Marketing QBR Template (2026): Quarterly Business Review for Marketing Teams
A marketing QBR needs 7 sections: prior-quarter results, channel performance, funnel health, unit economics, strategic learnings, next-quarter plan, asks. Copy-ready 60-minute agenda with field-level guidance.
Marketing QBR Template (2026): Quarterly Business Review for Marketing Teams
A marketing QBR (Quarterly Business Review) is the cross-functional meeting where marketing's last-quarter performance gets reviewed by leadership and next-quarter plans get aligned with sales and finance. The version that produces decisions - rather than just status updates - covers seven sections in a 60-minute window: prior-quarter results, channel performance, funnel health, unit economics, strategic learnings, next-quarter plan, asks. Every QBR should end with 2-3 named asks; without them, the meeting was a status update, not a review.
Key takeaways
- Seven-section structure: prior-quarter results, channel performance, funnel health, unit economics, strategic learnings, next-quarter plan, asks.
- 60 minutes is the standard duration; 75 minutes for strategic or new relationships. Beyond 75 minutes, attention drops and decisions don't get made.
- Every QBR ends with 2-3 named asks - specific decisions or approvals the marketing team needs from cross-functional leadership.

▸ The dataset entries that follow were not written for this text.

/-- Parking ends: the task leaves its core for a save slot. With none free it is parked in place, and leaves once one is. -/
def State.parkOut (s : State) : State :=
  match s.t.run with
  | .parked why true =>
    let e := s.leaveEntry
    let ends (s : State) : State := if s.nodeParked then s else s.nodeTo s.t.id.node .parked
    if s.coreFrozen || !s.canLeave e then s
    else
      match s.slotFor with
      | some i => ends (s.leaveCore e (.parked why false) i)
      | none => ends s
  | _ => s

/-- The condition of a park holds. A WAIT on kc has nothing to wait on any longer, or would issue. -/
def State.parkOver (s : State) : Bool :=
  match s.t.run with
  | .parked .watch _ => s.t.watch.fired
  | .parked (.kc n) _ => s.t.cnt.kc ≤ n || !(s.t.eks.any fun e => s.ekParks e)
  | _ => false

def Task.clearWatch (t : Task) : Task := { t with watch := { t.watch with armed := false, fired := false } }

/-- A task that was suspended or parked goes on. -/
def Task.goOn (t : Task) : Task :=
  let t' := { t with run := .running, slot := none, kept := 0 }
  match t.run with
  | .parked .watch _ => t'.clearWatch
  | _ => t'

/-- The current task goes on: its node is RUNNING. A halt that came while it was parked falls before its first bundle (R295). -/
def State.goOn (s : State) : State :=
  let s := s.withT Task.goOn
  (if s.t.id.haltReq && s.t.id.debug then s.halt else s).nodeTo s.t.id.node .running

/-- PARK_WAKE, once parking has ended: the node is FIRED again, at the context where its task parked (R283, R289). A task that is
parked in place goes on there, with what its map entry leaves. -/
def execParkWake (u : Nat) (s : State) : Out :=
  .next (s.onTask u fun s =>
    if !s.parkOver || !s.nodeParked then s
    else
      match s.t.run with
      | .parked _ true =>
        let e := s.leaveEntry
        ((s.withT fun t => t.putAway e).nodeTo s.t.id.node .fired).goOn
      | _ =>
        let s := s.nodeTo s.t.id.node .fired
        (match s.node s.t.id.node with
        | some n => s.push n s.t.id.core s.t.id.helper
        | none => s))

/-! Lazy saving (R61). -/

/-- The level whose suspended entries the running task of the current core needs: the bench where it holds more than 6 entries or
has no latch for a push of the bundle at the pc, or the level that an entry which sinks goes to. -/
def State.needLevel (s : State) : Option (Fin 4) :=
  if (6 < s.benchUsed || 8 < s.benchUsed + s.lookAhead.pushes) && s.suspendedOn 0 then some 0 else s.sinkNext.bind s.suspendedFirst

/-- A core that another tenant than one of an ASID has used since its stores were last scrubbed (R224). -/
def State.dirty (s : State) (asid : Byte) (core : Nat) : Bool := (s.core core).tenant.any fun a => a != asid

/-- The current task, which has left its core, is to go on elsewhere, or its core's stores are about to be scrubbed. -/
def State.movesOut (s : State) : Bool :=
  let k := s.t.id.node
  let elsewhere : Bool := s.cores.any fun c => c.num != s.t.id.core && (c.deque ++ c.hdeque).contains k
  let fired : Bool := match s.node k with
    | some n => n.state == .fired && (elsewhere || n.timetabled)
    | none => false
  fired || (match s.partOf s.t.id.core with
    | some pi => (s.parts.get pi).op == .applied true && s.dirty (s.parts.get pi).asid s.t.id.core
    | none => true)

/-- The entry of a task that has left its core which goes next to its spill region: the deepest, on the level that the running
task needs, or on any where the task moves. -/
def State.spillNext (s : State) : Option Entry :=
  if !s.t.live || s.t.works || s.t.id.helper then none
  else if s.movesOut then s.t.stk.deepest fun e => e.level != 3
  else
    let run := s.tasks.find? fun x => x.works && x.id.core == s.t.id.core && !x.id.helper
    (run.bind fun x => (s.focus x.id.uid).needLevel).bind fun l => s.t.stk.deepest fun e => e.level == l

/-- SUSPENDED_ENTRY_SPILL: entry `c`, which is the next of its task, goes to that task's spill region. -/
def execSuspendedEntrySpill (u c : Nat) (s : State) : Out :=
  .next (s.onTask u fun s =>
    match s.spillNext with
    | some e => if e.id = c && !s.coreFrozen then s.spill e else s
    | none => s)
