-- ==== Sys2Proof/Machine/Core.lean ====
section
/-! DEFINITION. The machine as the host sees it. -/

def Sys2Proof.core : Host.Core :=
  { State := Sys2Proof.Machine.State
    Fault := Sys2Proof.Machine.Fault
    Refusal := Sys2Proof.Machine.Refusal
    step := Sys2Proof.Machine.step
    reset := Sys2Proof.Machine.State.reset }
end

- The unit-economics section is what earns budget renewal. Show CAC, LTV:CAC, payback period in relation to last quarter's plan.
- Internal marketing QBRs (within the function) differ from cross-functional marketing QBRs - both have value but solve different problems.
Why marketing QBRs become status updates
A marketing team holds a quarterly business review with the sales and finance leads, walks through 30 slides of last-quarter performance, and ends the meeting with "good discussion, thanks everyone." No decisions were made; no asks were named; no commitments were captured. The QBR becomes a recurring calendar event that everyone tolerates but no one actually values. The structure that fixes this is rigid: every section must produce either an alignment (we agree on X) or a decision (we will or won't do Y), and the meeting must end with named asks.
Marketing QBR: the quarterly cross-functional meeting where marketing reviews the prior quarter's performance, aligns with sales and finance on next-quarter targets and budget, and surfaces strategic decisions that require leadership input.
01 - Section 1: Prior-Quarter Results
First 10 minutes. The summary of what happened last quarter against the plan.
Fill-in-the-blank template:
Q[X] Results vs Plan
Headline Outcomes:
Marketing-sourced pipeline: $X (vs $Y plan, [+/-Z%])
Marketing-sourced revenue: $X (vs $Y plan, [+/-Z%])
New customer count: X (vs Y plan, [+/-Z%])
Total marketing spend: $X (vs $Y approved, [+/-Z%])
Goal Achievement:
[Q-plan goals listed with hit/missed/exceeded indicators]
Wins:
[Specific outcome 1 - concrete number + cause]
[Specific outcome 2]
[Specific outcome 3]
Misses:
[Specific outcome 1 - what missed + cause + response]
[Specific outcome 2]
Key takeaway:
[One sentence summarizing the quarter's character]
The "key takeaway" line is mandatory. It's the framing that anchors the rest of the conversation. Without it, every reviewer brings their own interpretation, and the meeting loses focus.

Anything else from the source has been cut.